## Task goal:
Among the lines below, keep only those from the one containing "have hfields (second" through the one containing "planarColour w x", and reproduce them exactly.

## Records provided:
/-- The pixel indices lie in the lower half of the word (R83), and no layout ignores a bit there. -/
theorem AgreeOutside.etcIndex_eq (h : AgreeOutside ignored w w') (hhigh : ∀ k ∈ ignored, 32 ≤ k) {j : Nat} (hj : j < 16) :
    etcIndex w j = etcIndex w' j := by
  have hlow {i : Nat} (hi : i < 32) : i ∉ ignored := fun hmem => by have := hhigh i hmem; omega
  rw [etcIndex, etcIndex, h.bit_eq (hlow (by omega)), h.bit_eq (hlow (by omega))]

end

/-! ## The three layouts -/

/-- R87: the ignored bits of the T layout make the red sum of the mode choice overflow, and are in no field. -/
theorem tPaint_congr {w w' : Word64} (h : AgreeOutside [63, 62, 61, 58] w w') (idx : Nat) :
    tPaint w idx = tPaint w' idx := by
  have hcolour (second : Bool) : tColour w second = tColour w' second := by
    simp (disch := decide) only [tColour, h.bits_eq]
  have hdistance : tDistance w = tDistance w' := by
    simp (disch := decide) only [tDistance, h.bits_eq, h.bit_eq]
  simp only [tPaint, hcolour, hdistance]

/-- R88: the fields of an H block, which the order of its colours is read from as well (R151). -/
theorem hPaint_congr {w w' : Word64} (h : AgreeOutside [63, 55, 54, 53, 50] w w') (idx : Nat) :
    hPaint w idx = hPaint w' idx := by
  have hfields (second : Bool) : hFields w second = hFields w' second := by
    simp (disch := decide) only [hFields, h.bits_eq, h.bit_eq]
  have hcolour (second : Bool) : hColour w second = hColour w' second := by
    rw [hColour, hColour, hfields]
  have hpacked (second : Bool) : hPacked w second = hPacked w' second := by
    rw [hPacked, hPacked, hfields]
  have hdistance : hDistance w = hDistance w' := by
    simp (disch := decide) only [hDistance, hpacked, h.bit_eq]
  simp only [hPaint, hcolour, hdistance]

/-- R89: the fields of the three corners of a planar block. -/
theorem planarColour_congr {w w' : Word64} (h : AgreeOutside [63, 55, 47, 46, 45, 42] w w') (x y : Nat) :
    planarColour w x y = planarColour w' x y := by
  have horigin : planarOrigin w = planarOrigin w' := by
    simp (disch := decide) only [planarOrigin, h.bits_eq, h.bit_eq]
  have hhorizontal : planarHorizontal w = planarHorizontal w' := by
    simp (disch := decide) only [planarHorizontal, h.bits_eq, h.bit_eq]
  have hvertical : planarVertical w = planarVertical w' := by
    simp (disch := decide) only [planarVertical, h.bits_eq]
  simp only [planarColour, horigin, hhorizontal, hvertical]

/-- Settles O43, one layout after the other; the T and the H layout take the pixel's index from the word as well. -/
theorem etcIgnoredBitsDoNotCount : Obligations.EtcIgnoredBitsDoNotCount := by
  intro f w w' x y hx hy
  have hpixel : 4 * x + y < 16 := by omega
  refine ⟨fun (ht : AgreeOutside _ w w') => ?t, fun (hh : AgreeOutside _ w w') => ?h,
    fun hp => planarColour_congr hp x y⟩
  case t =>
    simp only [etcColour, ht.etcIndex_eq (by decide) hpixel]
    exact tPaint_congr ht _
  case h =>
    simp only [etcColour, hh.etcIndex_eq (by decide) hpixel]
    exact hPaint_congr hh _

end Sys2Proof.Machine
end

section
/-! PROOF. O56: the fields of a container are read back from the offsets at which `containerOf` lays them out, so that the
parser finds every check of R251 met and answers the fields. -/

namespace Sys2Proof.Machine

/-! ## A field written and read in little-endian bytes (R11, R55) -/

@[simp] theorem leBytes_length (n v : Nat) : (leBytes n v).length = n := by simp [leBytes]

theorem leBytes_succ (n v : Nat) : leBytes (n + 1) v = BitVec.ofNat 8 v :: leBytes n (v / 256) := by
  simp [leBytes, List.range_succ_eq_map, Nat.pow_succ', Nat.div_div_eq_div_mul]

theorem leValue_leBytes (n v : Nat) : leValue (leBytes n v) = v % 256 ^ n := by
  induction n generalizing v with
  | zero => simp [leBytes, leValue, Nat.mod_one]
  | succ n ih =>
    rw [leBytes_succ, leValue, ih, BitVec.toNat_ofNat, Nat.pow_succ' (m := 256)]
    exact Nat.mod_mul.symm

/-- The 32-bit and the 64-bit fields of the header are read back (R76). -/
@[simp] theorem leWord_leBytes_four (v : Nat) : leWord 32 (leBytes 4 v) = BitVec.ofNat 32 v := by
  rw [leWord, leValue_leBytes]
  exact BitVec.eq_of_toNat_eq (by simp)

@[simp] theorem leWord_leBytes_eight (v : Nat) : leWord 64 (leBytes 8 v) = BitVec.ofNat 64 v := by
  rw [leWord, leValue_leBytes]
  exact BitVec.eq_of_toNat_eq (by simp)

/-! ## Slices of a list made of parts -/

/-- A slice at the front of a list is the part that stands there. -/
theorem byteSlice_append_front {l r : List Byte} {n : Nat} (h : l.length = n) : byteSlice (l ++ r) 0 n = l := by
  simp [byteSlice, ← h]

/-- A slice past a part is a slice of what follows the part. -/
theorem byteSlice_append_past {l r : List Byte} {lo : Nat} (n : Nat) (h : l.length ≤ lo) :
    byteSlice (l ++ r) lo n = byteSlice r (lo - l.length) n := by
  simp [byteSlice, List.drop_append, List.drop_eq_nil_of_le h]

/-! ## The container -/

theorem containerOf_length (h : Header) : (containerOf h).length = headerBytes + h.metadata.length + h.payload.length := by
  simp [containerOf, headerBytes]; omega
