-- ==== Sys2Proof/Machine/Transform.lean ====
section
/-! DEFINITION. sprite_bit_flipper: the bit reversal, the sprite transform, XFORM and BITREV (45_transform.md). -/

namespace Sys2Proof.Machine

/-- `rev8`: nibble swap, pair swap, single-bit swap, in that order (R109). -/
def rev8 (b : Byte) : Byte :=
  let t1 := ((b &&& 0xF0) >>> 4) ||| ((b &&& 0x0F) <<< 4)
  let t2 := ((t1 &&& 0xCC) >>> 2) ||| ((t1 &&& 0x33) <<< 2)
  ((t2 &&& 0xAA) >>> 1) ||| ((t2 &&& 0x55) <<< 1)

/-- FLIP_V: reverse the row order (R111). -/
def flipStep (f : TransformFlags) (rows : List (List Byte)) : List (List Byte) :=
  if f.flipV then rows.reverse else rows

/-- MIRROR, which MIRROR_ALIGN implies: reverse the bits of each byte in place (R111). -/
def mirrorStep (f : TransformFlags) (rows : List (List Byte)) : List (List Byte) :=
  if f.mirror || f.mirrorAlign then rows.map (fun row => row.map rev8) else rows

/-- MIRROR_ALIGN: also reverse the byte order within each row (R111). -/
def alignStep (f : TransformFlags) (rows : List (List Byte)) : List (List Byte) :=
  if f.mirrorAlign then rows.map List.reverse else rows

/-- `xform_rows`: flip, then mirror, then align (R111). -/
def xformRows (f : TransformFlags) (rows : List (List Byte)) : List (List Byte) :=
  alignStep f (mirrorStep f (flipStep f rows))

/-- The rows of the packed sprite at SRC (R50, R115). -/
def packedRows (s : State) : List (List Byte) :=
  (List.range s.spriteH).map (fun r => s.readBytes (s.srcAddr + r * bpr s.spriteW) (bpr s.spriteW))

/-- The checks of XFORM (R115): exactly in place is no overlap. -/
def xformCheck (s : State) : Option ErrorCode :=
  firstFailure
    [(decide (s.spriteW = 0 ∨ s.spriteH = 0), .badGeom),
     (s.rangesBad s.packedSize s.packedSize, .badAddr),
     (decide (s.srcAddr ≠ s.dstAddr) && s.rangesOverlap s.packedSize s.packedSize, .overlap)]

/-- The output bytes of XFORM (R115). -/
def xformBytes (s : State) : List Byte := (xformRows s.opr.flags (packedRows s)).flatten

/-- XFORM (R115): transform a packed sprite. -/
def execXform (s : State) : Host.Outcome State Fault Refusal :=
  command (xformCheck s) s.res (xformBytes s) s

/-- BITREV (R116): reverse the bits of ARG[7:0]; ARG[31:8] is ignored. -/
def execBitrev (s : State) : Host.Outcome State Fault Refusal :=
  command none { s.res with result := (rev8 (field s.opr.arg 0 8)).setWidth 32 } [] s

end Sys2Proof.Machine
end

## Exercise output:
  have hfields (second : Bool) : hFields w second = hFields w' second := by
    simp (disch := decide) only [hFields, h.bits_eq, h.bit_eq]
  have hcolour (second : Bool) : hColour w second = hColour w' second := by
    rw [hColour, hColour, hfields]
  have hpacked (second : Bool) : hPacked w second = hPacked w' second := by
    rw [hPacked, hPacked, hfields]
  have hdistance : hDistance w = hDistance w' := by
    simp (disch := decide) only [hDistance, hpacked, h.bit_eq]
  simp only [hPaint, hcolour, hdistance]

/-- R89: the fields of the three corners of a planar block. -/
theorem planarColour_congr {w w' : Word64} (h : AgreeOutside [63, 55, 47, 46, 45, 42] w w') (x y : Nat) :
    planarColour w x y = planarColour w' x y := by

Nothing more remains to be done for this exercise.